GREAT SALT LAKE STRIKE TEAM

INTERNATIONAL HEADLINES HAVE CARRIED THE BAD NEWS: GREAT SALT LAKE IS THREATENED BY A NUMBER OF FACTORS, INCLUDING HUMAN ACTIVITIES, DROUGHT, AND CLIMATE CHANGE.

With its various water environments, remote islands and shorelines, Great Salt Lake includes Utah's highest density of wetlands which provide habitat for plants, brine shrimp, reptiles, amphibians, mammals, shorebirds, and waterfowl. More than 10 million birds rely on the Lake, a critical link in the Pacific Flyway between North and South America.

To head off the shrinking of the Lake and its ecological collapse, the 22-member Great Salt Lake Strike Team was assembled and in 2023 produced its first policy assessment, executive summary, and presentation. The worst consequences, the report stated, can be avoided by raising the lake level to around 4,198 feet, a level that “is deemed ‘beneficial’ for most uses.” Filling the Lake up to that level in 10 years will require an inflow of more than two million acre-feet per year. One acre-foot is the volume of water that would cover an acre of land to a depth of one foot, equivalent to 325,851 gallons. On average, since 2000, the Lake receives around 1.6 million acre-feet from its primary tributaries, the Bear, Jordan, and Weber Rivers, every year.

Atmos researchers were and continue to be critical members of the Team and include Kevin Perry, John Lin, and Court Strong.

Kevin Perry has spent hours on the drying and shrinking bed of Great Salt Lake, testing patches of the Lake surface for potentially toxic metals and trying to understand the recipe for dust storms. The exposed lakebed has created conditions for storms of dust laden with metals (including arsenic) that now threaten two million people. This new hazard, which adds to the already (frequently) polluted air of valleys along the Wasatch, including Salt Lake where oil refineries, a power plant, and a gravel mine exist and whose emissions get trapped by surrounding mountains. “We have 2.5 million residents along the edges of the Lake,” Perry reported to NBC News. “These dust plumes come off and make the air unhealthy regardless of what’s in it.”

Another Strike Team member, Associate Director of the Wilkes Center for Climate Science and Policy John Lin has over 20 years of experience researching the emissions and transport of greenhouse gases and atmospheric pollutants. His research group carries out greenhouse gas and air quality observations in the Salt Lake City area, as well as in the Uinta Basin. He also works regularly with satellite observations from NASA to determine carbon emissions from cities around the world. As a member of the Strike Team he is tasked with synthesizing broad scientific knowledge, measurements, and observed trends to inform policy decisions surrounding Great Salt Lake. Pollutants such as black carbon, nitrogen dioxide and particulate matter, he says, “tend to be higher in lower-income neighborhoods, places with minoritized populations.”

One of those vulnerable areas is Salt Lake City’s west side, which is more exposed to dust plumes from the dry lakebed.

While Perry and Lin have trained their sights on air pollutants, climate scientist Court Strong's research group studies processes involving the atmosphere and cryosphere, which is the frozen part of the climate system including our region’s mountain snowpack. They analyze observational data and simulate climate change using models run on powerful supercomputers. His team works, in part, to improve precipitation and temperature predictions through statistical downscaling with machine learning. “Downscaling is essential to producing high-spatial-resolution data desired for forecasts and to support research in other earth science disciplines,” says Savanna Wolvin, a graduate student in Atmos advised by Strong. The relationship of precipitation and temperature with elevation in complex terrain, predicted using a convolutional neural network, is critical to understanding the processes of replenishing the Lake through natural means (as opposed to countermanding water diversions).

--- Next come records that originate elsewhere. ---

-- ==== Sys2Proof/Laws/Arms.lean ====
section
/-!
SUPPORT. The arm of each instruction, so that a proof never unfolds `exec` whole.
-/
namespace Sys2Proof.Machine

Mountain meteorology, statistical modeling, machine learning, and climate variability are at the center of the work being done by Strong’s research group in this area.

The formation of the Great Salt Lake Strike Team signifies a significant milestone in Utah’s endeavors to tackle the intricate challenges confronting the Lake, and Atmos researchers are clearly on the first line of defense. As emphasized by Brian Steed, Great Salt Lake Commissioner and co-chair of the Great Salt Lake Strike Team, the restoration journey demands a coordinated, data-driven strategy. The Strike Team plays a pivotal role as catalyst to that strategy.